Expanding a logarithmic expression: Problem type 2
Use the properties of logarithms to expand the following expression.
\[
\log \left(\frac{x^{7}}{z \sqrt[3]{y^{2}}}\right)
\]
Each logarithm should involve only one variable and should not have any radicals or exponents. You may assume that all variables are positive.
\[
\log \left(\frac{x^{7}}{z \sqrt[3]{y^{2}}}\right)=\square
\]
Answer
\(\boxed{\log \left(\frac{x^{7}}{z \sqrt[3]{y^{2}}}\right) = 7\log(x) - \log(z) - \frac{2}{3}\log(y)}\)
Step 1 :The given expression is a logarithm of a fraction, which can be split into the difference of two logarithms.

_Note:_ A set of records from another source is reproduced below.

-- ==== Sys2Proof/Config.lean ====
section
/-! DEFINITION. What an implementation fixes: the types of the spec's named parameters (00_scope.md R9), and the free
values, which the spec gives no value. The defaults of the parameters stand in Machine/Params.lean.
Every `opaque` constant below has no body: no proof can learn its value (log entries 5 and 11). -/

namespace Sys2Proof

/-- What the hardware query reports of a device: id, version and manufacturer (R44, R303). -/
structure Identity where
  id : DoubleWord
  version : Word
  manufacturer : DoubleWord
  deriving DecidableEq, Repr, Inhabited

/-- The two readings of DVI of -32768 by -1 (R196, D10). -/
inductive DviOverflow where
  | mathematical
  | fault
  deriving DecidableEq, Repr

/-- The eight general registers (R30). -/
structure GenRegs where
  a : Word
  b : Word
  c : Word
  x : Word
  y : Word
  z : Word
  i : Word
  j : Word
  deriving DecidableEq, Repr, Inhabited

/-- The twelve registers (R7, R45), in the order of the snapshot (R504). -/
structure CpuRegs where
  gen : GenRegs
  pc : Word
  sp : Word
  ex : Word
  ia : Word
  deriving DecidableEq, Repr, Inhabited

/-- The name of one of the twelve registers. -/
inductive CpuReg where
  | gen (r : Reg)
  | pc
  | sp
  | ex
  | ia
  deriving DecidableEq, Repr

/-- One thing a device does to the CPU through its handle: the three that R307 allows, and no other. -/
inductive DeviceEvent where
  | writeReg (r : CpuReg) (v : Word)
  | writeMem (addr v : Word)
  | interrupt (m : Word)
  deriving DecidableEq, Repr, Inhabited

/-- Where the code of a device runs (R307): in its connect callback, its HWI handler or its per-tick update. -/
inductive DeviceEntry where
  | connect
  | handle
  | update (dt : Rat)
  deriving DecidableEq, Repr

/-- What a device's code does next, with its new local words: one event, or its end with the extra cycles (R303). -/
inductive DeviceMove where
  | act (e : DeviceEvent) (locals : List Word)
  | finish (locals : List Word) (extra : Nat)
  deriving DecidableEq, Repr, Inhabited

/-- The named parameters that have a default (R9; 92_eei_decisions.md, Named parameters). A machine has them in its state, so
a run may have any values of them (log entry 3). -/
structure Parameters where
  /-- ID_CLOCK (R330). -/
  idClock : Identity
  /-- ID_KEYBOARD (R345). -/
  idKeyboard : Identity
  /-- ID_DISPLAY (R370). -/
  idDisplay : Identity
  /-- ID_FLOPPY (R400). -/
  idFloppy : Identity
  /-- CLOCK_BASE_HZ (R331). -/
  clockBaseHz : Nat
  /-- KEY_ALT_CODE (R350). -/
  keyAltCode : Word
  /-- DEFAULT_PALETTE (R384). -/
  defaultPalette : List Word
  /-- BLINK_PERIOD in seconds (R379). -/
  blinkPeriod : Rat
  /-- FLOPPY_SECTOR_WORDS (R401). -/
  floppySectorWords : Nat
  /-- FLOPPY_SECTORS_PER_TRACK (R401). -/
  floppySectorsPerTrack : Nat
  /-- FLOPPY_TRACKS (R401). -/
  floppyTracks : Nat
  /-- FLOPPY_SEEK_TIME_PER_TRACK in seconds (R402). -/
  floppySeekTimePerTrack : Rat
  /-- FLOPPY_SECTOR_TIME in seconds (R402). -/
  floppySectorTime : Rat
  /-- SBX_EX_SIGNED (R200, D9). -/
  sbxExSigned : Bool
  /-- DVI_OVERFLOW (R196, D10). -/
  dviOverflow : DviOverflow
  deriving DecidableEq, Repr

namespace Config

/-- DEFAULT_FONT (R384): word `i`, for `i` in 0 .. 255. No source gives the glyphs. DESIGN CHOICE, log entry 5. -/
opaque defaultFont : Nat → Word

/-- SNAPSHOT_MAGIC (R504), an opaque constant with no value in any source. DESIGN CHOICE, log entry 5. -/
opaque snapshotMagic : Nat

/-- SNAPSHOT_VERSION (R504), an opaque constant with no value in any source. DESIGN CHOICE, log entry 5. -/
opaque snapshotVersion : Nat

/-- What the code of a device of the given model, which is none of the four reference devices, does next: a function of its local
words and of the registers and the memory as they are then, after all that it did before (R303, R307). DESIGN CHOICE, log
entry 11. -/
opaque foreignMove :
  (model : Nat) → DeviceEntry → (locals : List Word) → CpuRegs → (mem : List (Nat × Word)) → DeviceMove

/-- A bound on the number of events of one run of such code, which ends (R303). DESIGN CHOICE, log entry 11. -/
opaque foreignBound : (model : Nat) → DeviceEntry → (locals : List Word) → CpuRegs → (mem : List (Nat × Word)) → Nat

/-- The local words of such a device at connect (R501). DESIGN CHOICE, log entry 11. -/
opaque foreignReset : (model : Nat) → List Word

/-- Cancelling the deferred completions of such a device, which changes nothing but its local words (R511). DESIGN CHOICE,
log entry 11. -/
opaque foreignCancel : (model : Nat) → (locals : List Word) → List Word

end Config

end Sys2Proof
end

Step 2 :The numerator of the fraction is \(x^7\), which can be written as \(7*\log(x)\) using the property of logarithms that \(\log(a^b) = b*\log(a)\).
Step 3 :The denominator of the fraction is \(z*(y^{2/3})\), which can be split into \(\log(z) + (2/3)*\log(y)\) using the same property of logarithms.
Step 4 :Therefore, the expanded form of the given expression is \(7*\log(x) - \log(z) - (2/3)*\log(y)\).
Step 5 :\(\boxed{\log \left(\frac{x^{7}}{z \sqrt[3]{y^{2}}}\right) = 7\log(x) - \log(z) - \frac{2}{3}\log(y)}\)